At the moment, this page is more of an attempt to look back and summarize the past as a means of planning how to bring together the various outcomes of the project.
A short restatement of points from the Manifesto
- Encourage writeable archives
- Support a decentralized web / distributed / thrives on copies (mimiphilic?!) where copying and distribution strengthens the "usability" and richness of the archive
- Finding a balance in responding to current web and archiving practices in seeking solutions in open standards
- Meet each of these goals in producing useful software tools based open/standard/free protocols and tools, such as RDF, and concepts like linked open data
- Supporting workflows that allow multiple, distributed, contestable and ongoing outcomes
Distributed has technical implications, such as architectures that allow for multiple servers, or in any case avoid reliance on a single centralized one. Cloud computing in an interesting and related phenomenon in that different technical solutions (involved in distributed code) reveal a range of issues practical, financial, geographical/(inter)national, political.
A second aspect however is more editorial; many online content management systems, even radically participatory ones such as wikipedia, encourage a centralized and consent-seeking editorial process. How could a distributed CMS allow for distributed (many servers), localized (to specific contexts/institutions), and potentially contentious / discordant views coexist and strengthen each other rather than be competitive or unviewed through isolation.

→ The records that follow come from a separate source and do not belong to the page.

/-- The Demand Engine (chapter 4). -/
structure Demand where
  ring   : List Summary
  window : Option Window
  pickup : Nat
  maxima : PerRate MaxPair
deriving DecidableEq, Repr

/-! ## Period Unit -/

/-- The cause of a Billing Close, or PREVIEW (R118, R123). -/
inductive Cause where
  | command
  | date
  | button
  | dateLate
  | preview
deriving DecidableEq, Repr

/-- An input set with its close data: the closing snapshot, or a preview copy (R84 to R88, R115,
R122). -/
structure Snapshot where
  energy      : PerRate (Quint Energy)
  maxima      : PerRate MaxPair
  ratePresent : RateMask
  ratchet     : List Nat
  settings    : BillSettings
  number      : Seq
  start       : Instant
  stop        : Instant
  cause       : Cause
  partialMark : Bool
deriving DecidableEq, Repr

/-- The result flags of a billing computation (R102). -/
structure ResultFlags where
  ratchetApplied : Bool
  minApplied     : Bool
  pfAdjusted     : Bool
  clamped        : Bool
  noDemand       : Bool
deriving DecidableEq, Repr

/-- A rate block, or the rate-A block, of a Period Record (R118). -/
structure RateBlock where
  rate   : RateSet
  ep     : Nat
  eq     : Nat
  excess : Nat
  maxima : MaxPair
deriving DecidableEq, Repr

/-- A Period Record or a Preview Record (R118, R123). -/
structure PeriodRecord where
  number      : Seq
  start       : Instant
  stop        : Instant
  cause       : Cause
  partialMark : Bool
  ratePresent : RateMask
  blocks      : List RateBlock
  blockA      : RateBlock
  pfAvg       : Nat
  pfUsed      : Nat
  basis       : Basis
  base        : Nat
  floor       : Nat
  unadjusted  : Nat
  adjusted    : Nat
  flags       : ResultFlags
deriving DecidableEq, Repr

/-- The close state, with the closing snapshot while one is held (R114, R115). -/
inductive CloseState where
  | idle
  | closing (x : Snapshot)
  | resuming (x : Snapshot)
deriving DecidableEq, Repr

/-- The Period Unit (chapter 6); the history is oldest first. -/
structure PeriodUnit where
  close       : CloseState
  number      : Seq
  start       : Instant
  partialMark : Bool
  lockout     : Nat
  deferred    : Option Cause
  history     : List PeriodRecord
deriving DecidableEq, Repr

/-! ## Profile Log -/

/-- The kinds of log record and the marker types (R128, R131). -/
inductive RecordKind where
  | data (mask : BitVec 4)
  | close
  | timeSet
  | outage
  | schedule
  | config
  | restart
  | cleared
deriving DecidableEq, Repr

/-- A log record as it is built, before it takes a sequence (R128, R142). -/
structure LogBody where
  kind    : RecordKind
  rate    : Rate
  status  : StatusSet
  stamp   : Instant
  payload : List LogWord
deriving DecidableEq, Repr

/-- A log record held (R127). -/
structure LogRecord where
  sequence : Seq
  body     : LogBody
deriving DecidableEq, Repr

/-- The twenty log carries (R130). -/
structure Carries where
  totals   : Quad Nat
  channels : PerFour (Quad Nat)
deriving DecidableEq, Repr

/-- The Profile Log, less the cursors, which stand with their ports (chapter 7). -/
structure ProfileLog where
  records   : List LogRecord
  nextSeq   : Seq
  carries   : Carries
  clearBusy : Bool
  slot      : Option LogBody
deriving DecidableEq, Repr

/-- Cursor states (R134). -/
inductive CursorState where
  | atRecord
  | atEnd
  | atEdge
  | overrun
deriving DecidableEq, Repr

/-- Cursor direction (section 7.3). -/
inductive Direction where
  | forward
  | backward
deriving DecidableEq, Repr

/-- A port's profile cursor; the window is ALL when it is `none`, and otherwise a low and a high
sequence (section 7.3). -/
structure Cursor where
  position : Seq
  state    : CursorState
  dir      : Direction
  window   : Option (Seq × Seq)
deriving DecidableEq, Repr

/-! ## Limit Monitor -/

/-- Comparator states (section 8.3). -/
inductive ComparatorState where
  | disabled
  | clear
  | alert
  | releasing
deriving DecidableEq, Repr

/-- A comparator's state and hold timer (chapter 8). -/
structure Comparator where
  state : ComparatorState
  timer : Nat
deriving DecidableEq, Repr

/-- Where a projection came from (R148, R149, R155). -/
inductive ProjectionSource where
  | projected
  | heldEarly
  | heldFill
  | hold
deriving DecidableEq, Repr

/-- The last projection (chapter 8). -/
structure Projection where
  dp      : Nat
  dq      : Nat
  dva     : Nat
  source  : ProjectionSource
  elapsed : Nat
deriving DecidableEq, Repr

/-- The Limit Monitor: comparators, last projection, SHED levels (true is active), and N, S and the
fill as it last read them (chapter 8, R157). -/
structure Monitor where
  comparators : PerFour Comparator
  projection  : Projection
  shed        : PerFour Bool
  seenN       : Nat
  seenS       : Nat
  seenFill    : Nat
deriving DecidableEq, Repr

/-! ## Ports and Attention Units -/

/-- An Attention Unit: request and test flags, mask, enable (chapter 10), and the flags raised since
the port's last snapshot instant, which R176 keeps from a clear. -/
structure AttentionUnit where
  flags  : BitVec 20
  mask   : BitVec 14
  enable : Bool
  fresh  : BitVec 20
deriving DecidableEq, Repr

/-- What a READ-class command will do when its select rises (the effects table of R161). -/
inductive ReadEffect where
  | none
  /-- Read Profile: for each record of the reply, in order, the reply bytes up to its last one and
  the cursor after it (R138) -/
  | advance (steps : List (Nat × Cursor))
  /-- Set Profile Cursor or Set Profile Window: the reply bytes the placement waits for, and the cursor
  (R139, R140) -/
  | place (bytes : Nat) (c : Cursor)
  /-- Attention Fetch: the group returned, and the mask at the snapshot instant (R179) -/
  | fetch (group : Nat) (mask : BitVec 14)
  /-- Event Test: the bit of the flag named, or none for GUARD (R180) -/
  | test (bit : Option Nat)
deriving DecidableEq, Repr

/-- A port's transaction state (R159): IDLE, or in a transaction with no byte taken yet, or past the
snapshot instant of a READ-class command, with the reply found there. -/
inductive Transaction where
  | idle
  | selected
  | replying (command : Byte) (reply : List Byte) (effect : ReadEffect)
deriving DecidableEq, Repr

/-- A command port with everything that is its own: chapter 9's state, its profile cursor, its
Preview and its Attention Unit. `dataOut` is the whole bytes driven on data out, from the command byte
on, in the last transaction, or up to the snapshot instant of one that is past it (R159, R191). The
preview state is RUNNING while a preview copy is held. -/
structure PortState where
  tx          : Transaction
  lastResult  : Result
  lastCommand : Byte
  latch       : Bool
  arm         : Bool
  pattern     : Nat
  dataOut     : List Byte
  cursor      : Cursor
  preview     : Option Snapshot
  previewRec  : Option PeriodRecord
  attn        : AttentionUnit
deriving DecidableEq, Repr

/-! ## Supply Monitor and pins -/

/-- The start cause (R187, R188, R190). -/
inductive StartCause where
  | cold
  | warm
  | restart
deriving DecidableEq, Repr

/-- The Supply Monitor (chapter 11). `mainSupply` is clear from a supply loss to the start that ends
it; while it is clear no output is driven. -/
structure Supply where
  mainSupply     : Bool
  hold           : Bool
  outageStart    : Instant
  outageValid    : Bool
  lossInstant    : Instant
  retentionValid : Bool
  startCause     : StartCause
deriving DecidableEq, Repr

/-- The filtered levels of the filtered inputs; true is high (SYNC) or asserted. -/
structure Pins where
  sync  : Bool
  guard : Bool
  close : Bool
  pfail : Bool
deriving DecidableEq, Repr

/-! ## The whole machine -/

/-- The state of the DQ-26, and the queue of commands that wait. -/
structure State where
  store   : Store
  clock   : Clock
  sub     : OpenSub
  due     : Due
  chans   : PerFour Channel
  tot     : Totalizer
  dem     : Demand
  per     : PeriodUnit
  log     : ProfileLog
  lim     : Monitor
  util    : PortState
  cust    : PortState
  sup     : Supply
  pins    : Pins
  /-- the commands waiting, first in, first out -/
  pending : List Instr
  /-- the model's own: how many free values have been drawn (assumption 16) -/
  free    : Nat
deriving DecidableEq, Repr

/-- Why a step stops with a fault. The spec names no condition in which this block stops: it refuses
commands with result codes and marks what it finds with flags. So there is no fault. -/
inductive Fault where
deriving DecidableEq, Repr

/-- Why a step is refused. -/
inductive Refusal where
  /-- a command that has no meaning in the model yet; raised only by an arm of `exec`; safe, since the
  model stops where the part goes on -/
  | notModelled (mnemonic : String)
deriving DecidableEq, Repr

/-! ## The state after reset -/

/-- Day 0, second 0. -/
def Instant.zero : Instant := ⟨0, 0⟩

/-- The same thing in each of four places. -/
def PerFour.all {α : Type} (x : α) : PerFour α := ⟨x, x, x, x⟩

/-- The same thing for each quantity. -/
def Quad.all {α : Type} (x : α) : Quad α := ⟨x, x, x, x⟩

/-- The same thing for each totalized quantity. -/
def Quint.all {α : Type} (x : α) : Quint α := ⟨x, x, x, x, x⟩

/-- The same thing for each rate set. -/
def PerRate.all {α : Type} (x : α) : PerRate α := ⟨x, x, x, x, x, x, x⟩

/-- A comparator's settings as delivered; its SHED output is its own number (section 8.1). -/
def LimitConfig.delivered (k : Fin 4) : LimitConfig :=
  { enabled := false, quantity := .kw, threshold := 4294967295, hysteresis := 0, minHold := 0, shed := k }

Code libraries are condensations of practice; AA has been influenced by either direct use or study of several popular code libraries related to the web
AA has developed through a series of workshops and practical applications. See History
Software / Tools
Main software outcomes of the project.
Popup media player (in the tradition of lightbox/fancybox). Used in Toneelstof
Python script to render a dynamic site as a "portable" set of static files
- Shift from API/Django-specificity to a suite of tools that are joined by a consistent use of (RDF-defined) data models
- Django: Shift to new rdfindexed view decorator (instead of "indexed model" settings mess)
- Django: Move to more use of RDF, avoiding redundant Django Models
- The Core is:
- an RDF index
- getting media-specific metadata from URL
- a "meta" wiki or thesaurus/ flexible taxonomy tool where terms are managed, grouped as synonyms, filtered, remapped
- accessible via SPARQL & other (minimal) functional APIs
- provides filters as a means of transforming and cutting up resources
- provides powerful over views as tables, graphs
- supports various outputs as feeds...
- New ways of addressing resources (but online and offline), including:
- ... permalinks and "content-addressing" of resources (as opposed to URLs) / snapshots
- ... consistent support for fragments, as both a means of cutting up and addressing parts of resources
- Support for flexible embedding of media
- A "media player" that embraces all the media of the web (audio/video, documents)
- A Sniffer:
- Maps a URL to RDF
- Adapts existing APIs/tools to produce RDF describing online resources
- is decoupled from a view (through RDF)
- Media Player (aabox)
An abstract timeline as a means of cross linking different materials. Part of our approach is the use of Document fragments as annotation
- Downloading a video, watching the "online" version (with annotations) using your local copy (selectable which version is played).
- Same thing for annotations ?!
- Image embed: thumbnail, click to see "bigger", download link to original.